Planning Project of Innovation and Entrepreneurship Training of National Undergraduate, Team Leader
- Elected by other project members to promote growth and success of the national project
- The aim is to build a hospital-oriented magnetic resonance imaging-based bladder tumor detection platform, in order to help radiologists detecting bladder cancer in MRI urography, and to assist physicians in sharing the database
Chinese undergraduate computer design contest, National Third Prize, Changchun, Jilin, China July 2019
Grading and staging prediction of bladder tumor based on magnetic resonance imaging and ResNet50 algorithm
The 5th China College Students' "Internet+" Innovation and Entrepreneurship Competition, Team Leader
Completed the scientific research tasks remarkably by using YOLO combined with Deepsort algorithm to realize the project requirements and achieve good results
Prior - May 4
Get familiar with the structure and source code of this project. Consider if there are other potential user preferences need to be introduced to the function.
Keep diving into project’s code by fixing issues.
May 4 - 30
Analyse code samples and try to find some common properties of the ones with optimal method order.
Using Flask and other packages mentioned above to develop.
Discuss with mentors about the implementation of the project. Investigate the classic algorithms which we can refer to.
June 1 - 30
Implement the algorithm and do validation on more samples.
Continue developing, start coding advanced version
Write a document of evaluation.
July 1 - 28 ·
Fix bugs of the algorithm.
Coding for the additional analysis algorithm. Testing the
automation process with the new analysis method.
Write a document of evaluation.
July 29 - August 14 ·
Update the document of the project.
Extend the test cases if needed.
August 14 - 29 ·
Write a summary article throughout the project.

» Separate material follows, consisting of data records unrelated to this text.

-- ==== Sys2Proof/Machine/Flags.lean ====
section
/-! DEFINITION. The status the part shows outside: the attention line and the lamps (R178, R180,
R182). -/

namespace Sys2Proof.Machine

open Sys2Proof

/-- The attention line: asserted while the ring holds a record, and deasserted while the reset pin is
asserted (R178, R182). -/
def State.attention (s : State) : Bool := !s.inReset && !s.ring.isEmpty

/-- What a lamp output does (R180). -/
inductive LampOut where
  | dark
  | steady
  | slow
  | fast
deriving DecidableEq, Repr

/-- A context uses degree `d`: its in-port or its out-port is the degree (R180). -/
def Context.onDegree (c : Context) (d : DegreeNo) : Bool :=
  decide (c.inPort = .degree d) || decide (c.outPort = portOf d)

/-- Some context on degree `d` is in one of the given states. -/
def State.anyOnDegree (s : State) (d : DegreeNo) (states : List CtxState) : Bool :=
  allContexts.any fun i =>
    (s.ctx i).any fun c => c.onDegree d && states.contains c.state

/-- The AUTO output: the first condition of R180 that applies. -/
def State.autoLamp (s : State) (d : DegreeNo) : LampOut :=
  let p := s.port (portOf d)
  if p.frozen || decide (p.phase ≠ .idle) || (s.degree d).lampHold.isSome then .fast
  else if s.anyOnDegree d [.offered, .awaitLight, .preparing, .ramping, .retreating, .closing] then
    .slow
  else if s.anyOnDegree d [.inService, .litWait, .trimming] then .steady
  else .dark

/-- The lamp output of a degree; dark while the reset pin is asserted (R180, R182). -/
def State.lamp (s : State) (d : DegreeNo) : LampOut :=
  if s.inReset then .dark
  else match (s.degree d).lampMode with
    | .auto => s.autoLamp d
    | .off => .dark
    | .on => .steady
    | .slow => .slow
    | .fast => .fast

/-- Whether a lamp is lit `ms` milliseconds into its blinking: SLOW is 1 Hz and FAST 4 Hz, each lit
for the first half of its period (R180). -/
def LampOut.lit (o : LampOut) (ms : Nat) : Bool :=
  match o with
  | .dark => false
  | .steady => true
  | .slow => decide (ms % 1000 < 500)
  | .fast => decide (ms % 250 < 125)

end Sys2Proof.Machine
end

Buffer for unexpected delay.
Try some more algorithms if I would have extra time to use.
I will be based in China during the summer. Therefore, I will be working in GMT +8 time zone. I will be available in most weekdays and weekends, and can work for 8 hours every day.
Before the application result announced, I can dive into the code. For schedules at summer, I have no plan for vacation trips this year. All courses will end before June, and there are no examinations this semester. Currently, there is no internship for me.
Looking forward to good days participating in Wikimedia Foundation and joining Google Summer of Code!
Reason for Participation
I have always wanted to be a great developer since the first day I learnt programming. GSoC provides me a chance to make contributions to open source projects with mentorship from great developers all over the world. I believe it is really amazing. If I have the chance to participate in GSoC and work with Wikimedia Foundation, I will try my best to complete this project.
I am looking forward to working on the project with Wikimedia Foundation!